Aerobic base building & Detraining

  • Creator
  • #29717


    I am asking your feedback about my approach for the next ultra running season.

    As previously described on another topic on this board, I come from a horrible 2019 in terms of racing.
    My best ultra racing season (2018) was the most succesful one but the most destructive as well: compeltely overtrained, injured (ITBS), unhealty (anemia problems and other blood levels issues) and
    oviously with ADS.
    During the first 3/4 of 2019 I kept on trying to get back on track in terms of training without succeeding.
    The injury was still there, whenever I increased the weekly volume I re-started to feel sluggish (blood levels down again), etc.
    Simply put: my body was still trying to recover.

    Few month ago I finally decided to take a real break.
    Vacations done, rested and also start being monitored by my doctor in order to fix all the blood related issues.

    In terms of training I want to start from scratch.
    Let’s say my A and B races will be from spring to summer 2020.
    Peak events: 70-80km 4000-4500m D+.

    My plan now is to gradually start building a strong Aerobic Base: one thing that I never done in 3 years of racing.

    I started 10 weeks ago, building up my fitness with almost Z1 only runs, gradually increasing Elevation gain along with Distance.
    Always with the same pattern: 3 weeks increasing and 1 week -50% to recover.
    Given the fact that we are only in October and I’ve got lots of months ahead, my idea is to emphasize this building phase.
    I think I’m doing pretty well in terms of general fatigue and recovery.

    Now my main doubt: what about detraining?

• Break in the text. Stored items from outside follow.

-- ==== Sys2Proof/Decode.lean ====
section
/-! DEFINITION. Decode.lean: the opcode map and the formats (spec/30_encoding.md R51, R52, R53, R55, R59), the
decoder, total on any record, and the encoder. -/

namespace Sys2Proof

/-- The opcode map, column `op` (R52): bits 7..4 the family, bits 3..0 the command within it. -/
def Opcode.code : Opcode → BitVec 8
  | .tobits => 0x01#8
  | .toint => 0x02#8
  | .totc => 0x03#8
  | .nbytes => 0x04#8
  | .padbytes => 0x05#8
  | .regadd => 0x10#8
  | .segadd => 0x11#8
  | .regget => 0x12#8
  | .segget => 0x13#8
  | .totbits => 0x14#8
  | .totbytes => 0x15#8
  | .setbits => 0x20#8
  | .segupd => 0x21#8
  | .segint => 0x22#8
  | .segtc => 0x23#8
  | .read => 0x30#8
  | .write => 0x31#8

/-- The rows of the opcode map, in the order of R52. -/
def Opcode.all : List Opcode :=
  [.tobits, .toint, .totc, .nbytes, .padbytes, .regadd, .segadd, .regget, .segget, .totbits, .totbytes,
   .setbits, .segupd, .segint, .segtc, .read, .write]

/-- The opcode an `op` byte stands for: all eight bits are significant (R52), and every value not in the table is
reserved (R53). -/
def Opcode.ofCode (b : BitVec 8) : Option Opcode :=
  Opcode.all.find? fun o => decide (o.code = b)

/-- The format of each command (R51, R52). -/
def Opcode.format : Opcode → Format
  | .tobits => .v
  | .toint => .b
  | .totc => .b
  | .nbytes => .n
  | .padbytes => .b
  | .regadd => .ra
  | .segadd => .rsp
  | .regget => .r
  | .segget => .rs
  | .totbits => .r
  | .totbytes => .r
  | .setbits => .rsb
  | .segupd => .rsy
  | .segint => .rs
  | .segtc => .rs
  | .read => .r
  | .write => .r

/-- AccessMode from its 2-bit encoding (R55): `mode[0]` Readable, `mode[1]` Writable. -/
def AccessMode.ofBits (b : BitVec 2) : AccessMode :=
  { readable := b.getLsbD 0, writable := b.getLsbD 1 }

/-- AccessMode to its 2-bit encoding (R55). -/
def AccessMode.toBits : AccessMode → BitVec 2
  | { readable := false, writable := false } => 0b00#2
  | { readable := true, writable := false } => 0b01#2
  | { readable := false, writable := true } => 0b10#2
  | { readable := true, writable := true } => 0b11#2

/-- The record with a given `op` and every other field zero or empty. -/
def CommandRecord.blank (op : BitVec 8) : CommandRecord :=
  { op := op, reg := 0, seg := 0, n0 := 0, n1 := 0, ival := 0, raddr := 0, mode := 0#2, vec := [], bytes := [] }

/-- The record with only the fields that a format names (R51), the others zero or empty. -/
def CommandRecord.restrict (r : CommandRecord) (f : Format) : CommandRecord :=
  match f with
  | .v => { CommandRecord.blank r.op with ival := r.ival, n0 := r.n0 }
  | .n => { CommandRecord.blank r.op with n0 := r.n0 }
  | .b => { CommandRecord.blank r.op with vec := r.vec }
  | .r => { CommandRecord.blank r.op with reg := r.reg }
  | .ra => { CommandRecord.blank r.op with reg := r.reg, raddr := r.raddr, mode := r.mode }
  | .rs => { CommandRecord.blank r.op with reg := r.reg, seg := r.seg }
  | .rsp => { CommandRecord.blank r.op with reg := r.reg, seg := r.seg, n0 := r.n0, n1 := r.n1 }
  | .rsb => { CommandRecord.blank r.op with reg := r.reg, seg := r.seg, vec := r.vec }
  | .rsy => { CommandRecord.blank r.op with reg := r.reg, seg := r.seg, bytes := r.bytes }

/-- Why a record decodes to no command: its `op` is reserved (R53). -/
inductive DecodeError where
  | illegalCommand (op : BitVec 8)
deriving DecidableEq, Repr

/-- The command of a record whose `op` is that of `o`: each format reads the fields it names and no other
(R51, R59). -/
def CommandRecord.toInstr (r : CommandRecord) : Opcode → Instr
  | .tobits => .tobits r.ival r.n0
  | .toint => .toint r.vec
  | .totc => .totc r.vec
  | .nbytes => .nbytes r.n0
  | .padbytes => .padbytes r.vec
  | .regadd => .regadd r.reg r.raddr (AccessMode.ofBits r.mode)
  | .segadd => .segadd r.reg r.seg r.n0 r.n1
  | .regget => .regget r.reg
  | .segget => .segget r.reg r.seg
  | .totbits => .totbits r.reg
  | .totbytes => .totbytes r.reg
  | .setbits => .setbits r.reg r.seg r.vec
  | .segupd => .segupd r.reg r.seg r.bytes
  | .segint => .segint r.reg r.seg
  | .segtc => .segtc r.reg r.seg
  | .read => .read r.reg
  | .write => .write r.reg

/-- The decoder (R51 to R53): total on any record; a reserved `op` is rejected as IllegalCommand. -/
def decode (r : CommandRecord) : Except DecodeError Instr :=
  match Opcode.ofCode r.op with
  | none => .error (.illegalCommand r.op)
  | some o => .ok (r.toInstr o)

/-- The encoder: the record of a command, the fields its format does not name zero or empty (R51, R52, R55). -/
def encode : Instr → CommandRecord
  | .tobits value width => { CommandRecord.blank 0x01#8 with ival := value, n0 := width }
  | .toint vec => { CommandRecord.blank 0x02#8 with vec := vec }
  | .totc vec => { CommandRecord.blank 0x03#8 with vec := vec }
  | .nbytes n => { CommandRecord.blank 0x04#8 with n0 := n }
  | .padbytes vec => { CommandRecord.blank 0x05#8 with vec := vec }
  | .regadd reg raddr mode => { CommandRecord.blank 0x10#8 with reg := reg, raddr := raddr, mode := mode.toBits }
  | .segadd reg seg lsb msb => { CommandRecord.blank 0x11#8 with reg := reg, seg := seg, n0 := lsb, n1 := msb }
  | .regget reg => { CommandRecord.blank 0x12#8 with reg := reg }
  | .segget reg seg => { CommandRecord.blank 0x13#8 with reg := reg, seg := seg }
  | .totbits reg => { CommandRecord.blank 0x14#8 with reg := reg }
  | .totbytes reg => { CommandRecord.blank 0x15#8 with reg := reg }
  | .setbits reg seg vec => { CommandRecord.blank 0x20#8 with reg := reg, seg := seg, vec := vec }
  | .segupd reg seg bytes => { CommandRecord.blank 0x21#8 with reg := reg, seg := seg, bytes := bytes }
  | .segint reg seg => { CommandRecord.blank 0x22#8 with reg := reg, seg := seg }
  | .segtc reg seg => { CommandRecord.blank 0x23#8 with reg := reg, seg := seg }
  | .read reg => { CommandRecord.blank 0x30#8 with reg := reg }
  | .write reg => { CommandRecord.blank 0x31#8 with reg := reg }

/-- The record that a word of spec/opcode_table.json stands for: its `op` is bits 7..0 of the word and every other
field is zero or empty. The table gives a command 8 bits, and the spec gives the other fields no bit positions
(R51, `FRAMING`; assumption log 3). -/
def tableRecord (nbits w : Nat) : CommandRecord :=
  CommandRecord.blank (BitVec.ofNat 8 (w % 2 ^ nbits))

/-- The command the decoder reads from a word of the opcode table; `none` where `op` is reserved. -/
def decodeTableWord (nbits w : Nat) : Option Instr :=
  match decode (tableRecord nbits w) with
  | .ok i => some i
  | .error _ => none

end Sys2Proof
end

Is this a real risk?
    For sure I’m aware of all the benefits of going slow, but am I wasting time leaving out all the training above AnT?

    Please note that I haven’t been tested, so when I talk about Zones I refer to RPE and HR values that I know from my previous years: basically I never push and run easy most of the time.
    Also, the plan is to but a Lactate meter in order to consistently monitor my progress and avoiding to use the same values from the Lab during the whole season.

    Again: the idea now is to gradually building up volume until I can handle it without flling again in the fatigue > injury trap.
    Also, being so conservative in terms of intensity prevents to trigger ITBS issues: I noticed a few times that if I try to put some hard strides I somehow start to feel a tiny tension down there that needs to be foam rolled out in the eveining.

    Sorry for the lenghty post.
    Your book and this board are GEMS and I would like to have your precious feedback to help me with this fantastic training journey.


Posted In: Mountain Running

  • Inactive
    Anonymous on #29733

    If you are coming back from a long lay off and overtraining and injury the best approach is the one you suggest. Months of easy base building below your AeT. I suggest actually testing for this rather than going off RPE. It sounds very much like using RPE let you down in the past. So, what rely on it now?

    Yes, the top end >AnT will not get a training stimulus during this base period but if you read all we have to offer in our book and this site you will see that high intensity training must stand on top of a solid aerobic base. You are fooling yourself if you think you need to keep hitting that system when you are aerobically deficient and coming back from OTS. At the very least this will delay the ADS correction you need and at worst will lead you back to OTS and injury.


    uphill_dhamma on #29881

    Dear Scott,

    getting a feedback from you is really appreciated: thanks.

    Regarding the past: I was basically using a mix of the same values I got from the lab at the beginning of the season and some sort of RPE.
    Anyway I think that one thing that surely contributed to my problems was also a no-sense approach to training: not paying attention to recovery, always pushing and too much too soon.
    I agree with you that beginning to test my self right now (even if we are in the early stages) would be a wise thing to do.
    But most importantly in order to know when it’s time to add intensity (10% test) to a more structured program.